> _TASK_: Exactly reproduce each of the entries shown below.

> _TASK MATERIAL_:
-- ==== Sys2Proof/Machine/PrfOps.lean ====
section
/-!
DEFINITION. Sys2Proof/Machine/PrfOps.lean: the format and the checks of a profile image (spec/14 R410 to R413).
-/
namespace Sys2Proof.Machine

/-- `n` octets from `off`, little-endian. -/
def leAt (l : List Nat) (off n : Nat) : Nat := ((l.drop off).take n).foldr (fun o a => a * 256 + o % 256) 0

/-- 32-bit words, least significant octet first. -/
def leWords : List Nat → List Nat
  | a :: b :: c :: d :: l => (a % 256 + b % 256 * 256 + c % 256 * 65536 + d % 256 * 16777216) :: leWords l
  | _ => []

/-- The octets of words, least significant first. -/
def wordOctets (l : List Nat) : List Nat := l.flatMap fcsOf

/-- Words of a record, its command word `w` included; 0 for an invalid OP (R412). -/
def recLen (w : Nat) : Nat :=
  let n := bitsOf w 20 8 + 1
  match w / 2 ^ 28 with
  | 0 => 1
  | 1 => 1 + n
  | 2 => 2
  | 3 => 2 + n * (if w % 256 ≥ 16 then 4 else 32)
  | 4 => 4
  | 5 => 1
  | _ => 0

/-- The records from `0x40` are well formed and end with END at the last of their words; `m`: a MARK has been seen. -/
def recsOk : Nat → List Nat → Bool → Bool
  | 0, _, _ => false
  | _ + 1, [], _ => false
  | k + 1, w :: r, m =>
    if w / 2 ^ 28 = 0 then w == 0 && r.isEmpty
    else if w / 2 ^ 28 = 5 then w % 2 ^ 28 == 0 && !m && recsOk k r true
    else recLen w ≠ 0 && decide (recLen w ≤ r.length + 1) && recsOk k (r.drop (recLen w - 1)) m

/-- A range of `n` words from `off` touches the RST block or the FWT sub-block. -/
def protectedAt (off n : Nat) : Bool :=
  let last := off + 4 * n - 1
  (decide (off ≤ 0x1FFFF) && decide (0x10000 ≤ last)) || (decide (off ≤ 0x3FFFF) && decide (0x38000 ≤ last))

/-- No record addresses a protected block. -/
def recsSafe : Nat → List Nat → Bool
  | 0, _ => true
  | _ + 1, [] => true
  | k + 1, w :: r =>
    let off := w % 2 ^ 20
    let bad := match w / 2 ^ 28 with
      | 1 => protectedAt off (bitsOf w 20 8 + 1)
      | 2 => protectedAt off (bitsOf w 20 8 + 1)
      | 4 => protectedAt off 1
      | _ => false
    !bad && recsSafe k (r.drop (recLen w - 1))

/-- The limits of R177 on an oscillator and its divider. -/
def xoOk (lo f n0 : Nat) : Bool := lo ≤ f && f ≤ 54000000 && 9900000000 ≤ f * n0 && decide (f * n0 ≤ 10100000000)

/-- Use of an image: at a reset, by PROFILE_APPLY, by PROFILE_WRITE. -/
inductive ProfUse where
  | reset | run | write
  deriving DecidableEq, Repr

/-- The records of an image, as words. -/
def profRecords (l : List Nat) : List Nat := ((leWords l).drop 16).take (leAt l 0x20 4)

/-- The first check of R413 that an image fails, as a FAIL_CAUSE code; 0 when it passes. -/
def profCheck (s : State) (use : ProfUse) (l : List Nat) : Nat :=
  let len := leAt l 8 4
  let hdr := leAt l 0 4 == 0x4B5A5046 && leAt l 4 2 == 1 && leAt l 6 2 == 64 && len % 4 == 0 && 72 ≤ len && len ≤ 32768
    && decide (len ≤ l.length)
  let crc := leAt l (len - 4) 4 == crc32 (l.take (len - 4))
  let words := leAt l 0x20 4
  let recs := profRecords l
  let grade := bitOf (leAt l 0x0C 1) (getF s R.GLB_CAP_GRADE) && decide (leAt l 0x0D 1 ≤ getF s R.GLB_ID_STEPPING)
    && decide (getF s R.GLB_ID_STEPPING ≤ leAt l 0x0E 1)
  let clock := xoOk 25000000 (leAt l 0x10 4) (leAt l 0x18 2)
    && (leAt l 0x14 4 == 0 || xoOk 10000000 (leAt l 0x14 4) (leAt l 0x1A 2))
  let use := match use with
    | .reset => bitOf (leAt l 0x0F 1) 0 && clock
    | .run => bitOf (leAt l 0x0F 1) 1
    | .write => true
  if !hdr then 2
  else if !crc then 1
  else if !(decide (17 + words ≤ len / 4) && recsOk (words + 1) recs false) then 3
  else if !recsSafe words recs then 6
  else if !grade then 4
  else if !use then 5
  else 0

/-! ### Slots (R410) -/

def slotAt (s : State) (n : Nat) : Slot := smGet Slot.empty s.sys.slots n
def setSlot (n : Nat) (x : Slot) (s : State) : State := { s with sys := { s.sys with slots := smPut Slot.empty s.sys.slots n x } }

def slVALID : Nat := 0x5A5A0001
def slWRITING : Nat := 0x5A5A0002
def slINVALID : Nat := 0x5A5A0003

/-- The code of RST_PROF_STAT.STATE. -/
def slotCode (x : Slot) : Nat := if x.state = slVALID then 1 else if x.state = slWRITING then 3 else if x.state = 0 then 0 else 2

/-- The image a VALID slot holds. -/
def slotImage (s : State) (n : Nat) : Option (List Nat) :=
  let x := slotAt s n
  if x.state = slVALID then some (x.octets.take x.len) else none

end Sys2Proof.Machine
end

> _SOLUTION TO THIS EXERCISE_:
-- ==== Sys2Proof/Machine/PrfOps.lean ====
section
/-!
DEFINITION. Sys2Proof/Machine/PrfOps.lean: the format and the checks of a profile image (spec/14 R410 to R413).
-/
namespace Sys2Proof.Machine

/-- `n` octets from `off`, little-endian. -/
def leAt (l : List Nat) (off n : Nat) : Nat := ((l.drop off).take n).foldr (fun o a => a * 256 + o % 256) 0

/-- 32-bit words, least significant octet first. -/
def leWords : List Nat → List Nat
  | a :: b :: c :: d :: l => (a % 256 + b % 256 * 256 + c % 256 * 65536 + d % 256 * 16777216) :: leWords l
  | _ => []

/-- The octets of words, least significant first. -/
def wordOctets (l : List Nat) : List Nat := l.flatMap fcsOf

/-- Words of a record, its command word `w` included; 0 for an invalid OP (R412). -/
def recLen (w : Nat) : Nat :=
  let n := bitsOf w 20 8 + 1
  match w / 2 ^ 28 with
  | 0 => 1
  | 1 => 1 + n
  | 2 => 2
  | 3 => 2 + n * (if w % 256 ≥ 16 then 4 else 32)
  | 4 => 4
  | 5 => 1
  | _ => 0

/-- The records from `0x40` are well formed and end with END at the last of their words; `m`: a MARK has been seen. -/
def recsOk : Nat → List Nat → Bool → Bool
  | 0, _, _ => false
  | _ + 1, [], _ => false
  | k + 1, w :: r, m =>
    if w / 2 ^ 28 = 0 then w == 0 && r.isEmpty
    else if w / 2 ^ 28 = 5 then w % 2 ^ 28 == 0 && !m && recsOk k r true
    else recLen w ≠ 0 && decide (recLen w ≤ r.length + 1) && recsOk k (r.drop (recLen w - 1)) m

/-- A range of `n` words from `off` touches the RST block or the FWT sub-block. -/
def protectedAt (off n : Nat) : Bool :=
  let last := off + 4 * n - 1
  (decide (off ≤ 0x1FFFF) && decide (0x10000 ≤ last)) || (decide (off ≤ 0x3FFFF) && decide (0x38000 ≤ last))

/-- No record addresses a protected block. -/
def recsSafe : Nat → List Nat → Bool
  | 0, _ => true
  | _ + 1, [] => true
  | k + 1, w :: r =>
    let off := w % 2 ^ 20
    let bad := match w / 2 ^ 28 with
      | 1 => protectedAt off (bitsOf w 20 8 + 1)
      | 2 => protectedAt off (bitsOf w 20 8 + 1)
      | 4 => protectedAt off 1
      | _ => false
    !bad && recsSafe k (r.drop (recLen w - 1))

/-- The limits of R177 on an oscillator and its divider. -/
def xoOk (lo f n0 : Nat) : Bool := lo ≤ f && f ≤ 54000000 && 9900000000 ≤ f * n0 && decide (f * n0 ≤ 10100000000)

/-- Use of an image: at a reset, by PROFILE_APPLY, by PROFILE_WRITE. -/
inductive ProfUse where
  | reset | run | write
  deriving DecidableEq, Repr

/-- The records of an image, as words. -/
def profRecords (l : List Nat) : List Nat := ((leWords l).drop 16).take (leAt l 0x20 4)

/-- The first check of R413 that an image fails, as a FAIL_CAUSE code; 0 when it passes. -/
def profCheck (s : State) (use : ProfUse) (l : List Nat) : Nat :=
  let len := leAt l 8 4
  let hdr := leAt l 0 4 == 0x4B5A5046 && leAt l 4 2 == 1 && leAt l 6 2 == 64 && len % 4 == 0 && 72 ≤ len && len ≤ 32768
    && decide (len ≤ l.length)
  let crc := leAt l (len - 4) 4 == crc32 (l.take (len - 4))
  let words := leAt l 0x20 4
  let recs := profRecords l
  let grade := bitOf (leAt l 0x0C 1) (getF s R.GLB_CAP_GRADE) && decide (leAt l 0x0D 1 ≤ getF s R.GLB_ID_STEPPING)
    && decide (getF s R.GLB_ID_STEPPING ≤ leAt l 0x0E 1)
  let clock := xoOk 25000000 (leAt l 0x10 4) (leAt l 0x18 2)
    && (leAt l 0x14 4 == 0 || xoOk 10000000 (leAt l 0x14 4) (leAt l 0x1A 2))
  let use := match use with
    | .reset => bitOf (leAt l 0x0F 1) 0 && clock
    | .run => bitOf (leAt l 0x0F 1) 1
    | .write => true
  if !hdr then 2
  else if !crc then 1
  else if !(decide (17 + words ≤ len / 4) && recsOk (words + 1) recs false) then 3
  else if !recsSafe words recs then 6
  else if !grade then 4
  else if !use then 5
  else 0

/-! ### Slots (R410) -/

def slotAt (s : State) (n : Nat) : Slot := smGet Slot.empty s.sys.slots n
def setSlot (n : Nat) (x : Slot) (s : State) : State := { s with sys := { s.sys with slots := smPut Slot.empty s.sys.slots n x } }

def slVALID : Nat := 0x5A5A0001
def slWRITING : Nat := 0x5A5A0002
def slINVALID : Nat := 0x5A5A0003

/-- The code of RST_PROF_STAT.STATE. -/
def slotCode (x : Slot) : Nat := if x.state = slVALID then 1 else if x.state = slWRITING then 3 else if x.state = 0 then 0 else 2

/-- The image a VALID slot holds. -/
def slotImage (s : State) (n : Nat) : Option (List Nat) :=
  let x := slotAt s n
  if x.state = slVALID then some (x.octets.take x.len) else none

end Sys2Proof.Machine
end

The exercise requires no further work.